My problem is that it also outputs to stderr:

borken.js - know to be broken javascript file

,,>Z>badfile!=-csa&asd;'asdl ds]=}{ADS}DAS:LMFSV'

test.js

try {
    var borken = require('./borken');
} catch (e) {} finally {
    console.log('finally!');
}

Expected

$ node test.js
finally!

Actual

$ node test.js
    /path/to/borken.js:1
(function (exports, require, module, __filename, __dirname) { asd;'asdl
                                                                  ^^^^^
finally!

The first three lines are output to stderr (running as node test.js 2> /dev/null suppresses them).

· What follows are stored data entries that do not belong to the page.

-- ==== Sys2Proof/Machine/Operands.lean ====
section
/-! DEFINITION. What the operands of commands name: tiles, plots and quadrants, hub-physical locations, the
home granule tables, and the translation of partition-physical addresses. -/

namespace Sys2Proof.Machine

/-! ## Numbering (R12) -/

/-- Column of a logical tile. -/
def tileX (t : Nat) : Nat := t % 48
/-- Row of a logical tile. -/
def tileY (t : Nat) : Nat := t / 48
/-- Tile at (x, y). -/
def tileAt (x y : Nat) : Nat := 48 * y + x
/-- The plot of a tile. -/
def plotOf (t : Nat) : Nat := tileY t / 6 * 8 + tileX t / 6
/-- The tiles of a plot, by row. -/
def plotTiles (p : Nat) : List Nat :=
  (List.range 36).map (fun i => tileAt (6 * (p % 8) + i % 6) (6 * (p / 8) + i / 6))
/-- Quadrant of a site: 0 NW, 1 SW, 2 NE, 3 SE (R12). -/
def siteQuad (k : Nat) : Nat := k / 2
/-- Quadrant of a stack (R12). -/
def stackQuad (h : Nat) : Nat :=
  match h / 2 with
  | 0 => 0
  | 1 => 2
  | 2 => 1
  | _ => 3
/-- The other stack of a stack's quadrant. -/
def stackMate (h : Nat) : Nat := if h % 2 = 0 then h + 1 else h - 1
/-- Preferred stack of a site (R252). -/
def preferredStack (k : Nat) : Nat :=
  match siteQuad k with
  | 0 => 0
  | 1 => 4
  | 2 => 3
  | _ => 7
/-- The site for which a tile's requests count (R252). -/
def tileSite (t : Nat) : Nat := if tileX t ≤ 23 then tileY t / 12 else 4 + tileY t / 12

/-- The quadrant of a plot. -/
def plotQuad (p : Nat) : Nat := (if p % 8 < 4 then 0 else 2) + (if p / 8 < 4 then 0 else 1)

/-- The partition that owns a plot. -/
def State.plotOwner (s : State) (p : Nat) : Option Nat := s.plots.find p
/-- The partition that owns a tile. -/
def State.tileOwner (s : State) (t : Nat) : Option Nat := s.plotOwner (plotOf t)
/-- Plots of a partition, ascending. -/
def State.plotsOf (s : State) (p : Nat) : List Nat := (s.plots.where (fun _ o => o == p)).keys
/-- Tiles of a partition. -/
def State.tilesOf (s : State) (p : Nat) : List Nat := (s.plotsOf p).flatMap plotTiles

/-- A tile held in reset or powered down (R180). -/
def State.tileHeld (s : State) (t : Nat) : Bool := (s.heldTiles.find t).isSome

/-- A number for each entry point, by which its cache is kept. -/
def entryCode : Entry → Nat
  | .site k => k
  | .host => 8
  | .hub => 9
  | .engine c => 10 + c
  | .sox e => 16 + e
  | .tile t => 64 + t

/-! ## Access (R19) -/

/-- What a role may do with an entry: nothing, read, write, or both. -/
inductive Acc where
  | n | r | w | b
  deriving DecidableEq, Repr

/-- A role's part of an access string, in the order V, I, O, S, T. -/
def accOf (l : List Acc) (x : Role) : Acc :=
  match x with
  | .vendor => l.getD 0 .n
  | .integrator => l.getD 1 .n
  | .operator => l.getD 2 .n
  | .security => l.getD 3 .n
  | .tenant => l.getD 4 .n

def Acc.writes (a : Acc) : Bool := a == .w || a == .b
def Acc.reads (a : Acc) : Bool := a == .r || a == .b

/-- A role may write under an access string. -/
def mayWrite (l : List Acc) (x : Role) : Bool := (accOf l x).writes

/-- Sessions of the dictionary that end (R506). -/
def State.endSessions (s : State) (q : Session → Bool) : State :=
  { s with dict := { s.dict with sessions := s.dict.sessions.where (fun _ x => !q x) } }

/-! ## Sites -/

def State.site (s : State) (k : Nat) : Site := s.sites.get k {}

def State.setSite (s : State) (k : Nat) (x : Site) : State := { s with sites := s.sites.put k x {} }

/-! ## Hub-physical locations (R209–R211) -/

/-- Stack of an HPA. -/
def stackOf (hpa : Nat) : Nat := hpa / Config.stackBytes
/-- Hub granule number of an HPA. -/
def granOf (hpa : Nat) : Nat := hpa / Config.granule
/-- Pseudo-channel of an HPA (R211). -/
def pchOf (hpa : Nat) : Nat := field hpa 13 8 ^^^ field hpa 19 14
/-- Bank of an HPA within its pseudo-channel (R211). -/
def bankOf (hpa : Nat) : Nat := field hpa 21 16 ^^^ field hpa 27 22 ^^^ field hpa 33 28
/-- Row of an HPA within its bank (R211). -/
def rowOf (hpa : Nat) : Nat := field hpa 35 22
/-- Column of an HPA within its row (R211). -/
def colOf (hpa : Nat) : Nat := field hpa 15 14 * 8 + field hpa 7 5

/-- The HPA of column `col` of a row: the map of R211 undone from its upper fields down. -/
def hpaOfCol (stack pch bank row col : Nat) : Nat :=
  let mid := bank ^^^ (row % 64) ^^^ (row / 64 % 64)      -- O[21:16]
  let o1914 := mid % 16 * 4 + col / 8                     -- O[19:14]
  stack * Config.stackBytes + row * 2 ^ 22 + mid * 2 ^ 16 + col / 8 * 2 ^ 14
    + (pch ^^^ o1914) * 2 ^ 8 + col % 8 * 2 ^ 5

/-- States of a stack (R242): READY is 2. -/
def stackReady : Nat := 2

/-- A stack in service. -/
def State.stackUp (s : State) (h : Nat) : Bool := h < 8 && s.rd .hbmStackState 0 h == stackReady

/-- An HPA that the hub holds: below 512 GiB and in a stack that is neither absent nor failed (R209). -/
def State.populated (s : State) (hpa : Nat) : Bool :=
  stackOf hpa < 8 && decide (2 ≤ s.rd .hbmStackState 0 (stackOf hpa))

/-- What a granule is before Jay has written its entry (R210). -/
def State.hgtReset (s : State) (hg : Nat) : Hgt :=
  let w := hg % 65536
  let spare := s.rd .hbmSpareGranules
  let reserve := s.rd .hbmHubReserve
  if 65536 - spare ≤ w then { state := .spare }
  else if 65536 - spare - reserve ≤ w then { state := .reserve }
  else {}

/-- The HGT entry of a hub granule (R245). -/
def State.hgt (s : State) (hg : Nat) : Hgt := s.jay.hgt.get hg (s.hgtReset hg)

/-- The HGT entry of a hub granule set. -/
def State.setHgt (s : State) (hg : Nat) (e : Hgt) : State :=
  { s with jay := { s.jay with hgt := s.jay.hgt.put hg e (s.hgtReset hg) } }

/-- The parts of an access that cross no 256 B boundary. -/
def lineParts (ppa n : Nat) : List (Nat × Nat) :=
  if n = 0 then []
  else (List.range ((ppa + n - 1) / 256 - ppa / 256 + 1)).map (fun i =>
    let a := max ppa ((ppa / 256 + i) * 256)
    (a, min (ppa + n) ((ppa / 256 + i + 1) * 256) - a))

/-! ## Stored data and poison (R215, R216) -/

/-- Bytes of the unit of reading and writing at an HPA: a sector in ECC mode, a line in MAC mode. -/
def State.unit (s : State) (hpa : Nat) : Nat := if (s.hgt (granOf hpa)).mac then 64 else 32

/-- The units that the bytes `a` to `a + n - 1` touch, each by its first byte. -/
def unitsOf (size a n : Nat) : List Nat :=
  if n = 0 then []
  else (List.range ((a + n - 1) / size - a / size + 1)).map (fun i => (a / size + i) * size)

/-- Some sector of a unit is stored as poisoned. -/
def State.unitPoisoned (s : State) (size u : Nat) : Bool :=
  (List.range (size / 32)).any (fun i => s.poisoned (u / 32 + i))

/-- A read of these bytes meets a poisoned unit (R216). -/
def State.readsPoison (s : State) (a n : Nat) : Bool :=
  (unitsOf (s.unit a) a n).any (s.unitPoisoned (s.unit a))

/-- A unit stored as poisoned: zero data and the pattern of R216. -/
def State.poisonUnit (s : State) (size u : Nat) : State :=
  { s with
    mem := memPut s.mem u (List.replicate size 0)
    poison := (List.range (size / 32)).foldl (fun m i => AMap.set m (u / 32 + i) ()) s.poison }

/-- A unit stored without poison. -/
def State.cleanUnit (s : State) (size u : Nat) : State :=
  { s with poison := (List.range (size / 32)).foldl (fun m i => AMap.erase m (u / 32 + i)) s.poison }

/-- The unit's poison after a write of the bytes `a` to `a + n - 1`: a full write removes it, a
partial write leaves a poisoned unit poisoned, poisoned data poisons every unit it touches. -/
def State.settleUnit (size a n : Nat) (bad : Bool) (s : State) (u : Nat) : State :=
  if bad then s.poisonUnit size u
  else if decide (a ≤ u) && decide (u + size ≤ a + n) then s.cleanUnit size u
  else if s.unitPoisoned size u then s.poisonUnit size u
  else s

/-- Data written at an HPA, as poison or not (R215, R216). -/
def State.store64 (s : State) (a : Nat) (bs : List Byte) (bad : Bool) : State :=
  (unitsOf (s.unit a) a bs.length).foldl (State.settleUnit (s.unit a) a bs.length bad) (s.putBytes a bs)

/-! ## The directory and translation (R243–R250, R410) -/

/-- DBASE of a partition. -/
def State.dbase (s : State) (p : Nat) : Nat := s.rdField .jayPtnRange 50 32 0 p
/-- DLEN of a partition. -/
def State.dlen (s : State) (p : Nat) : Nat := s.rdField .jayPtnRange 19 0 0 p

/-- The directory entry of a partition's PPA granule (R243). -/
def State.dirEntry (s : State) (p g : Nat) : DirEntry := s.jay.dir.get (s.dbase p + g) {}

/-- The directory entry of a partition's PPA granule set. -/
def State.setDir (s : State) (p g : Nat) (e : DirEntry) : State :=
  { s with jay := { s.jay with dir := s.jay.dir.put (s.dbase p + g) e {} } }

/-- The place of a directory entry: its target while it forwards, else its granule (R248). -/
def DirEntry.place (e : DirEntry) : Nat := if e.mstate = .forward then e.tgran else e.hgran

/-- A window entry of R410, from its 128 bits. -/
structure Window where
  peer : Nat
  exGran : Nat
  imGran : Nat
  count : Nat
  write : Bool
  valid : Bool
  deriving DecidableEq, Repr

def windowOf (v : Nat) : Window :=
  { peer := field v 127 123, exGran := field v 122 95, imGran := field v 94 67, count := field v 66 51
    write := v.testBit 50, valid := v.testBit 49 }

/-- The open import window of partition `p` that holds PPA granule `g` (R410). -/
def State.importOf (s : State) (p g : Nat) : Option Window :=
  ((List.range 8).filterMap (fun w =>
    if (s.rd .ptnWindowState p).testBit w then
      let e := windowOf (s.rd .ptnWindow p w)
      if e.imGran ≤ g ∧ g < e.imGran + e.count then some e else none
    else none)).head?

/-- Where a PPA lies: its HPA, the partition under whose key and entry it is served, whether it may
be written, and the attributes of its entry. -/
structure Place where
  hpa : Nat
  owner : Nat
  writable : Bool
  sfmt : Nat
  kgen : Nat
  rowrep : Bool
  deriving DecidableEq, Repr

/-- The place of offset `off` in a PPA granule through a valid directory entry of partition `o`. -/
def State.placeIn (s : State) (o g off : Nat) (w : Bool) : Option Place :=
  let e := s.dirEntry o g
  if g < s.dlen o ∧ e.valid then
    some { hpa := e.place * Config.granule + off, owner := o, writable := w, sfmt := e.sfmt, kgen := e.kgen
           rowrep := e.rowrep }
  else none

/-- Translation of a PPA of partition `p`: an open window first, then the partition's own run
(R248, R410). None where no entry maps it. -/
def State.place (s : State) (p ppa : Nat) : Option Place :=
  let g := ppa / Config.granule
  let off := ppa % Config.granule
  match s.importOf p g with
  | some w => s.placeIn w.peer (w.exGran + (g - w.imGran)) off w.write
  | none => s.placeIn p g off true

/-- `n` bytes read at a PPA: data and whether it is poisoned; none where the PPA is not mapped. The
bytes lie in one granule, as every object of the hub's own does (its alignment is its size). -/
def State.readPpa (s : State) (p ppa n : Nat) : Option (List Byte × Bool) :=
  (s.place p ppa).map (fun pl => (s.bytes pl.hpa n, s.readsPoison pl.hpa n))

/-- Bytes written at a PPA; the state is unchanged where the PPA is not mapped or not writable. -/
def State.writePpa (s : State) (p ppa : Nat) (bs : List Byte) (bad : Bool := false) : State :=
  match s.place p ppa with
  | some pl => if pl.writable then s.store64 pl.hpa bs bad else s
  | none => s

end Sys2Proof.Machine
end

Is there any way to get rid of them?

What I've done so far: I debugged while following the source and narrowed down the culprit to:

lib/module.js:439

var compiledWrapper = runInThisContext(wrapper, filename, true); 

runInThisContext is defined in lib/vm.js , which unfortunately is a C++ wrapper, so I couldn't really follow what is going on through there. I guess I'm looking for a magic "don't spam stderr" flag or any knowledge of this being fixed in any latest versions.

Apparently this has been fixed in the dev branch (0.11.x) but not in the latest stable (0.10.29)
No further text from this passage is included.